Section 3.2 Adjustment to Salary. Employee’s Salary may be changed from time to time by mutual agreement of the Employee and the Company. Any such agreement shall be evidenced by a written amendment of this Agreement and signed by both Parties.
Section 3.3 Stock Option.
(i) On the Effective Date, subject to Board approval, the Company will grant the Employee a stock option to purchase ninety thousand (90,000) shares of the Company’s common stock at a price per share equal to the Fair Market Value (as defined in the Company’s 2010 Omnibus Incentive Plan (the “Plan”)) on the date of grant (the stock options to purchase 90,000 shares of the Company’s common stock described in this paragraph, the “Option”). The Options shall have a term of ten (10) years from the Effective Date.
(ii) 7,500 of the shares covered by the Option will vest on each of the twelve (12) quarterly anniversaries of the Effective Date, subject to the Employee’s continued employment by the Company under the terms and conditions of this Agreement through the respective quarterly anniversary. The vesting of the Option award shall be subject to accelerated vesting upon a change of control, as defined in the restricted stock award agreement.
(iii) The Option shall be granted under the Plan and shall be subject to such further terms and conditions as set forth in a written stock option notice of grant and agreement (“Option Agreement”) to be entered into by the Company to the Employee to evidence the Option under the Plan, a form of which is attached hereto as Exhibit A.

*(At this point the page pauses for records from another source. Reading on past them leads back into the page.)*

/-! ### State.setPc -/

@[simp] theorem State.setPc_hart (s : State) (v : Word) : (s.setPc v).hart = { s.hart with pc := v } := rfl
@[simp] theorem State.setPc_parked (s : State) (v : Word) : (s.setPc v).parked = s.parked := rfl
@[simp] theorem State.setPc_agenda (s : State) (v : Word) : (s.setPc v).agenda = s.agenda := rfl
@[simp] theorem State.setPc_mem (s : State) (v : Word) : (s.setPc v).mem = s.mem := rfl
@[simp] theorem State.setPc_clock (s : State) (v : Word) : (s.setPc v).clock = s.clock := rfl
@[simp] theorem State.setPc_ticks (s : State) (v : Word) : (s.setPc v).ticks = s.ticks := rfl
@[simp] theorem State.setPc_stamp (s : State) (v : Word) : (s.setPc v).stamp = s.stamp := rfl
@[simp] theorem State.setPc_tlb (s : State) (v : Word) : (s.setPc v).tlb = s.tlb := rfl
@[simp] theorem State.setPc_tiles (s : State) (v : Word) : (s.setPc v).tiles = s.tiles := rfl
@[simp] theorem State.setPc_claims (s : State) (v : Word) : (s.setPc v).claims = s.claims := rfl
@[simp] theorem State.setPc_cmds (s : State) (v : Word) : (s.setPc v).cmds = s.cmds := rfl
@[simp] theorem State.setPc_fe (s : State) (v : Word) : (s.setPc v).fe = s.fe := rfl
@[simp] theorem State.setPc_cx (s : State) (v : Word) : (s.setPc v).cx = s.cx := rfl
@[simp] theorem State.setPc_rel (s : State) (v : Word) : (s.setPc v).rel = s.rel := rfl
@[simp] theorem State.setPc_pow (s : State) (v : Word) : (s.setPc v).pow = s.pow := rfl
@[simp] theorem State.setPc_fab (s : State) (v : Word) : (s.setPc v).fab = s.fab := rfl
@[simp] theorem State.setPc_host (s : State) (v : Word) : (s.setPc v).host = s.host := rfl
@[simp] theorem State.setPc_fw (s : State) (v : Word) : (s.setPc v).fw = s.fw := rfl
@[simp] theorem State.setPc_peers (s : State) (v : Word) : (s.setPc v).peers = s.peers := rfl

/-! ### State.retire -/

@[simp] theorem State.retire_hart (s : State) (n : Nat) : (s.retire n).hart = { s.hart with retired := s.hart.retired + BitVec.ofNat 64 n } := rfl
@[simp] theorem State.retire_parked (s : State) (n : Nat) : (s.retire n).parked = s.parked := rfl
@[simp] theorem State.retire_agenda (s : State) (n : Nat) : (s.retire n).agenda = s.agenda := rfl
@[simp] theorem State.retire_mem (s : State) (n : Nat) : (s.retire n).mem = s.mem := rfl
@[simp] theorem State.retire_clock (s : State) (n : Nat) : (s.retire n).clock = s.clock := rfl
@[simp] theorem State.retire_ticks (s : State) (n : Nat) : (s.retire n).ticks = s.ticks := rfl
@[simp] theorem State.retire_stamp (s : State) (n : Nat) : (s.retire n).stamp = s.stamp := rfl
@[simp] theorem State.retire_tlb (s : State) (n : Nat) : (s.retire n).tlb = s.tlb := rfl
@[simp] theorem State.retire_tiles (s : State) (n : Nat) : (s.retire n).tiles = s.tiles := rfl
@[simp] theorem State.retire_claims (s : State) (n : Nat) : (s.retire n).claims = s.claims := rfl
@[simp] theorem State.retire_cmds (s : State) (n : Nat) : (s.retire n).cmds = s.cmds := rfl
@[simp] theorem State.retire_fe (s : State) (n : Nat) : (s.retire n).fe = s.fe := rfl
@[simp] theorem State.retire_cx (s : State) (n : Nat) : (s.retire n).cx = s.cx := rfl
@[simp] theorem State.retire_rel (s : State) (n : Nat) : (s.retire n).rel = s.rel := rfl
@[simp] theorem State.retire_pow (s : State) (n : Nat) : (s.retire n).pow = s.pow := rfl
@[simp] theorem State.retire_fab (s : State) (n : Nat) : (s.retire n).fab = s.fab := rfl
@[simp] theorem State.retire_host (s : State) (n : Nat) : (s.retire n).host = s.host := rfl
@[simp] theorem State.retire_fw (s : State) (n : Nat) : (s.retire n).fw = s.fw := rfl
@[simp] theorem State.retire_peers (s : State) (n : Nat) : (s.retire n).peers = s.peers := rfl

(iv) The Option Agreement shall provide that in the event Employee’s employment under this Agreement with the Company is terminated for any reason except for death, disability, or Cause, he may exercise the Option only to the extent that the Option would have been exercisable on the termination date and no later than twelve months after the termination date. If Employee’s employment is terminated because of his death or disability, the Option may be exercised only to the extent that such Option would have been exercisable by Employee on the termination date and must be exercised by Employee no later than twelve months after the termination date. If the employment is terminated for Cause, as defined in Section 5.1 of this Agreement, the Option will terminate immediately.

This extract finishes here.